# A/B Testing

A/B testing, also known as split testing, is a quantitative research method that compares two or more versions of a product, design, or 
message to see which one performs best. 

The goal is to learn how people behave on a page and make decisions based on that data. 


### Requirement

Our favorite online shoe store, ShoeFly.com is performing an A/B Test. They have two different versions of an ad, which they have placed 
in emails, as well as in banner ads on Facebook, Twitter, and Google. 

They want to know how the two ads are performing on each of the different platforms on each day of the week. 

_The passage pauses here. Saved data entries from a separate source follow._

/-- Whether shards of a slot stay in the HBM course cache: HOT, and a health watch of the slot fired within HOLDOFF_S. -/
def Dev.hot (d : Dev) (n : Nat) : Bool :=
  d.copt CRS_CTRL_HOT && d.course.fired.any fun f => decide (f.1 = n) &&
    decide (d.clk ≤ f.2.2 + CRS_CFG_HOLDOFF_S.of d.course.cfg * 700000000)

/-- A place for a shard: its tier and address. -/
def Dev.placeFor (d : Dev) (s : Shard) : Option (Nat × Nat) :=
  let ddr := (d.placeIn ddrBase d.tierEnd s.blocks).map fun a => (1, a)
  if d.hot s.slot then ((d.placeIn cacheBase d.reserveBase s.blocks).map fun a => (0, a)) <|> ddr else ddr

/-- The lowest free entry. -/
def Dev.freeDir (d : Dev) : Option Nat := (List.range 131072).find? fun i => (Store.find? d.course.dir i).isNone

/-- CRS_DIR after entries change. -/
def countDir : Prog :=
  .look fun d =>
    let n := d.course.dir.length
    .seq (put CRS_DIR_USED n) (put CRS_DIR_HIGH (max n (d.get CRS_DIR_HIGH)))

/-- The entry of a shard that is being drained. -/
def Dev.filling (d : Dev) (s : Shard) : Option (Nat × DirEnt) :=
  List.find? (fun e : Nat × DirEnt => decide (e.2.state = 1) && decide (e.2.slot = s.slot) && decide (e.2.region = s.region) &&
    decide (e.2.shard = s.num)) d.course.dir

/-- The entry of a shard of the course in progress, being drained or stored. -/
def Dev.placed (d : Dev) (s : Shard) : Option (Nat × DirEnt) :=
  List.find? (fun e : Nat × DirEnt => decide (e.2.slot = s.slot) && decide (e.2.region = s.region) && decide (e.2.shard = s.num) &&
    (decide (e.2.state = 1) || d.course.ents.any fun m => decide (m.loc = e.2.addr) && decide (m.flags % 2 = 0))) d.course.dir

/-- References and freedom of every entry (Table 3.6, R70, R85): IN0 and IN1 say which held courses refer to it, and an
entry to which none refers is freed. -/
def refreshDir : Prog :=
  .look fun d =>
    let cur := if d.inCourse then [(d.cur, d.course.ents)] else []
    let refs := cur ++ d.course.held.map fun h => (h.course, h.ents)
    let inSlot (b addr : Nat) : Bool := refs.any fun r => decide (r.1 % 2 = b) && r.2.any fun m => decide (m.loc = addr)
    let keep := d.course.dir.filterMap fun e =>
      if e.2.state = 1 then (if d.inCourse then some e else none)
      else
        let x := { e.2 with in0 := inSlot 0 e.2.addr, in1 := inSlot 1 e.2.addr }
        if x.in0 || x.in1 then some (e.1, x) else none
    .seq (modCourse fun c => { c with dir := keep }) countDir

/-- The 16 bytes of an entry (Table 3.6). -/
def DirEnt.bytes (e : DirEnt) : List Byte :=
  leBytes 16 (e.addr + e.tier * 2 ^ 52 + e.state * 2 ^ 54 + e.slot * 2 ^ 64 + e.region * 2 ^ 67 + e.shard * 2 ^ 73 +
    e.in0.toNat * 2 ^ 86 + e.in1.toNat * 2 ^ 87 + e.len * 2 ^ 88 + e.group * 2 ^ 103 + e.shared.toNat * 2 ^ 119)

/-! ## Votes (R89) -/

/-- VOTE to the root: the result, and the seal when it is YES. A member whose partner is not PAIRED sets SOLO, and one with
FAR_EN = 0 sets NOFAR, in a YES. -/
def vote (r : Nat) (sha : List Byte) : Prog :=
  .look fun d =>
    let solo := decide (r = vYES) && !d.paired
    let nofar := decide (r = vYES) && !(d.copt CRS_CTRL_FAR_EN)
    all [put CRS_STAT_VOTED 1, put CRS_STAT_SOLO solo.toNat, put CRS_CTRL_ABANDON 0,
      toRoot nVOTE (pack [(4, d.cur), (2, d.get CRS_ROOT_MEMBER), (1, r), (1, solo.toNat + 2 * nofar.toNat)] ++
        (sha ++ List.replicate 32 0).take 32),
      when solo (raise CRS_EVT_SOLO_VOTE)]

/-- Changes the leaf of every page of the STATE regions of context 1. -/
def eachLocalLeaf (f : Nat → Nat) : Prog :=
  .look fun d =>
    let a := d.agent localAgent
    each (List.range a.granCount) fun g => match a.granAt g with
      | some (base, _) => .look fun d => when (d.leafOf 1 base).isSome (editLeaf 1 base f)
      | none => .done

/-! ## Abandonment and commit -/

/-- The Ozmund's copy of a position handed back is given up: its pages are filled with zeros and released (R125, R250). -/
def releaseLocal : Prog :=
  .look fun d => all [
    each d.mmu.jobPages fun p => zeroPhys p.2 pageBytes,
    modMmu fun m => { m with jobPages := [], reclaim := if m.reclaim = .ended then .idle else m.reclaim },
    put (MMU_ROOT_VALID 1) 0, put (MMU_ROOT_ROOT 1) 0,
    modAgent localAgent fun _ => {}, zeroJobWindow,
    modShore fun s => { s with share := none }]

/-- The course in progress ends ABANDONED at this member with a cause (Table 3.3): ABANDON with reason ORDER to each LIVE
agent that has not sent COURSE_DONE, the vote unless one has been sent or none is due, and the storage released. -/
def abandonHere (cause : Nat) (tell : Bool) : Prog :=
  .look fun d =>
    when d.inCourse (all [
      each (d.live.filter fun n => d.remote n && !(bitOf (d.get CRS_STAT_DONE) n)) fun n => oReq n 0x18 (d.cur + 3 * 2 ^ 32),
      when (tell && !d.voted) (vote cause []),
      put CRS_STAT_STATE kABANDONED, put CRS_STAT_LAST_CAUSE cause, put CRS_STAT_UNACKED 0, put CRS_CTRL_ABANDON 0,
      bump CRS_COUNT_ABANDONS,
      when (decide (1 ≤ cause) && decide (cause ≤ 10)) (raise ⟨0x80050, cause, 1⟩),
      modCourse fun c => { c with ents := [], asked := [], acked := [], blocks := [], retried := [], staged := [], marks := [], cuts := [], farWait := [],
                                  rearm := [], digests := [], stalls := if cause = vSTALL then c.stalls + 1 else 0 },
      when (decide (cause = vSTALL) && decide (d.course.stalls + 1 = 3)) (raise CRS_EVT_STALL_REPEAT),
      when (decide (2 ≤ (d.agent localAgent).cstate)) (eachLocalLeaf fun e => e - e % 32 + e % 16),
      modAgent localAgent fun a => { a.set QAG_STATE_CSTATE 0 with grans := [] },
      when d.shore.share.isSome releaseLocal,
      refreshDir])

/-- The storage of a course as it comes to be held. -/
def Dev.toHold (d : Dev) : Held :=
  { course := d.cur, step := d.get CRS_STEP_STEP, ents := d.course.ents, cuts := d.course.cuts,
    manifest := d.physBytes (d.get CRS_MAN_BASE_BASE * 0x200000 + d.cur % 2 * 0x1000000)
      (4096 + 8448 * d.course.cuts.length + 128 * d.course.ents.length) }

/-- The slots whose agents take COMMIT_NOTE (R73): the LIVE ones, and one LOADING in a handback past its BIND. -/
def Dev.noted (d : Dev) : List Nat :=
  d.live ++ (d.shore.handback.filter fun h => decide (h.step = .copying) || decide (h.step = .boundary)).toList.map (·.slot)

/-- The course in progress is COMMITTED at this member (Table 3.3, R455): COMMIT_NOTE to every LIVE and LOADING agent, and
the previous COMMITTED course released. A member that has not voted rebuilds from the partner's mirror (R455). -/
def commitHere : Prog :=
  .look fun d =>
    when d.inCourse (all [
      when (!d.voted) (toPartner nMANIFEST_WANT (pack [(4, d.cur), (2, d.get CRS_ROOT_MEMBER), (2, 0)])),
      each d.noted fun n => commitNote n d.cur,
      modCourse fun c => { c with held := [d.toHold], ents := [], asked := [], acked := [], blocks := [], retried := [], staged := [], marks := [],
                                  cuts := [], farWait := [], rearm := [], digests := [], stalls := 0 },
      put CRS_COURSE_COMMITTED d.cur, put CRS_STAT_STATE kCOMMITTED, put CRS_STAT_UNACKED 0,
      bump CRS_COUNT_COMMITS, raise CRS_EVT_COMMIT,
      modAgent localAgent fun a => { a with mapR := a.mapP, mapP := [], rAll := false },
      when d.shore.share.isSome releaseLocal,
      refreshDir])

/-! ## Requests of the drain (R78) -/

/-- The class of a granule in the order of R78: 0 written after the cut, 1 written in the previous step, 2 the rest. -/
def Dev.granClass (d : Dev) (n g : Nat) : Nat :=
  let d0 := (Store.find? d.course.d0 n).getD []
  if mapBit d0 g then 1 else if mapBit ((Store.find? d.course.latest n).getD []) g then 0 else 2

/-- Granules of a slot that are still to be requested, in table order. -/
def Dev.toAsk (d : Dev) (n : Nat) : List (Shard × Nat) :=
  ((d.shards n).filter fun s => decide (d.share s = .drained)).flatMap fun s =>
    (s.granules.filter fun g => !(d.asked n g) && !(d.acked n g)).map fun g => (s, g)

/-- How many granules follow on a first one in a list of the same class and shard. -/
def runLen (d : Dev) (n : Nat) (s : Shard) (c : Nat) : Nat → List (Shard × Nat) → Nat
  | _, [] => 0
  | g, (t, h) :: rest => if decide (t = s) && decide (h = g) && decide (d.granClass n h = c) then 1 + runLen d n s c (g + 1) rest else 0

/-- The next run of granules to request from a slot: the lowest class, then table order, at most one shard. -/
def Dev.nextRun (d : Dev) (n : Nat) : Option (Shard × Nat × Nat) :=
  let xs := d.toAsk n
  ((List.range 3).findSome? fun c => (xs.find? fun x => decide (d.granClass n x.2 = c)).map fun x => (c, x)).map fun cx =>
    let rest := xs.dropWhile fun y => decide (y ≠ cx.2)
    (cx.2.1, cx.2.2, runLen d n cx.2.1 cx.1 cx.2.2 rest)

/-- Drain requests of a slot without their answer. -/
def Dev.drainsOut (d : Dev) (n : Nat) : List SReq := (d.slot n).reqs.filter fun r => decide (r.ty = 0x14)

/-- Sends drain requests of a slot while fewer are outstanding than the port may have. -/
def pumpDrain (n : Nat) : Nat → Prog
  | 0 => .done
  | fuel + 1 => .look fun d =>
      if d.kState ≠ kDRAINING ∨ max 1 Config.drainDepth ≤ (d.drainsOut n).length then .done
      else match d.nextRun n with
        | none => .done
        | some (s, g, k) => all [
            setAsked n ((List.range k).map (g + ·)) true,
            oReq n 0x14 (d.runArg s g k),
            pumpDrain n fuel]
def drain (n : Nat) : Prog := .look fun d => when (d.remote n) (pumpDrain n (max 1 Config.drainDepth))

/-! ## Acknowledged granules -/

/-- DRAIN_ACK for granules of a shard; the granules of a shored position are acknowledged locally. -/
def ackRun (s : Shard) (gs : List Nat) : Prog :=
  .look fun d =>
    let fresh := gs.filter fun g => !(d.acked s.slot g)
    all [
      modCourse fun c => { c with acked := fresh.foldl (fun m g => Store.put noFlag m (gk s.slot g) true) c.acked },
      put CRS_STAT_UNACKED (d.get CRS_STAT_UNACKED - fresh.length), tally 1379 fresh.length,
      if d.remote s.slot then (match gs with
        | [] => .done
        | g :: _ => oTell s.slot 0x16 (d.runArg s g gs.length))
      else all [
        each gs fun g => .look fun d => match (d.agent localAgent).granAt g with
          | none => .done
          | some (base, _) => .look fun d => when (d.leafOf 1 base).isSome (editLeaf 1 base fun e => e - e % 32 + e % 16),
        modAgent localAgent fun a => { a with grans := gs.foldl (fun m g => Store.put granDflt m g .sent) a.grans }]]

/-- The entry of a shard in the manifest of the course in progress (Table 3.8). -/
def Dev.entry (d : Dev) (s : Shard) (loc tier mark : Nat) (sha : List Byte) (carried shared far : Bool) : MEnt :=
  let g := d.groupOf (d.slotPos s.slot) s.region
  { pos := d.slotPos s.slot, region := s.region,
    flags := carried.toNat + 2 * shared.toNat + 4 * far.toNat + 8 * (g.any d.groupAway).toNat,
    group := (g.map (·.id)).getD 0, shard := s.num, len := s.blocks, offset := s.num * 0x4000000, course := d.cur, loc := loc, tier := tier,
    mark := mark, sha := sha }
def addEnt (e : MEnt) : Prog := modCourse fun c => { c with ents := c.ents ++ [e] }

/-- MARK-128 of a shard's bytes under a course's key (R52). -/
def Dev.shardMark (d : Dev) (c : Nat) (bs : List Byte) : Nat :=
  let k := d.keyOf c
  mark128 (leNat (k.take 16)) (leNat (k.drop 16)) bs 1 0 0

/-- Whether the partner holds a copy of a held entry beyond what its FAR flag says: the full mirror of its course carried it (R83, R456). -/
def Dev.farToo (d : Dev) (e : MEnt) : Bool := decide (d.course.farFull = some e.course) && !((d.groupOf e.pos e.region).any d.groupAway)

/-- Takes the shards of a slot as R80 and R81 give: a carried one is recorded and acknowledged at once, a copy that is
marked only gets MARK_REQ, and the rest is requested. A stored copy whose checks fail raises CHECK and is not carried (R137, R138). -/
def takeShards (n : Nat) : Prog :=
  .look fun d =>
    .seq (each (d.shards n) fun s => .seq (each (d.lastHeld.bind fun h => h.entFor (d.slotPos n) s).toList checkShard) <| match d.share s with
      | .carried e => .look fun d => .seq (.seq (tally 1381 1) (ackRun s s.granules))
          (addEnt (d.entry s e.loc e.tier (d.shardMark d.cur (d.physBytes e.loc (e.len * 4096))) e.sha true (bitOf e.flags 1) (bitOf e.flags 2 || d.farToo e)))
      | .marked => when (d.remote n) (oReq n 0x13 (s.region + s.num * 2 ^ 8))
      | .drained => .done) (drain n)

/-- The drain begins once every cut and every map D0 are in (Table 3.3, R78). -/
def beginDrain : Prog :=
  .look fun d =>
    when (decide (d.kState = kDRAINING) && d.course.asked.isEmpty && d.course.acked.isEmpty &&
        d.taking.all fun n => (Store.find? d.course.d0 n).isSome) (all [
      put CRS_STAT_UNACKED (sumOf d.taking fun n => (d.slotTable n).granCount),
      each d.taking takeShards])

Help them analyze the data using aggregate measures.

In [3]:
import pandas as pd

In [4]:
ad_clicks_df = pd.read_csv(r'D:\GIT_Repositories\pandas\ad_clicks.csv')

### Task 1

Examine the first few rows of ad_clicks.

In [6]:
ad_clicks_df.head(10)

Unnamed: 0,user_id,utm_source,day,ad_click_timestamp,experimental_group
0,008b7c6c-7272-471e-b90e-930d548bd8d7,google,6 - Saturday,07:18,A
1,009abb94-5e14-4b6c-bb1c-4f4df7aa7557,facebook,7 - Sunday,,B
2,00f5d532-ed58-4570-b6d2-768df5f41aed,twitter,2 - Tuesday,,A
3,011adc64-0f44-4fd9-a0bb-f1506d2ad439,google,2 - Tuesday,,B
4,012137e6-7ae7-4649-af68-205b4702169c,facebook,7 - Sunday,,B
5,013b0072-7b72-40e7-b698-98b4d0c9967f,facebook,1 - Monday,,A
6,0153d85b-7660-4c39-92eb-1e1acd023280,google,4 - Thursday,,A
7,01555297-d6e6-49ae-aeba-1b196fdbb09f,google,3 - Wednesday,,A
8,018cea61-19ea-4119-895b-1a4309ccb148,email,1 - Monday,18:33,A
9,01a210c3-fde0-4e6f-8efd-4f0e38730ae6,email,2 - Tuesday,15:21,B


## Task 2

Your manager wants to know which ad platform is getting you the most views.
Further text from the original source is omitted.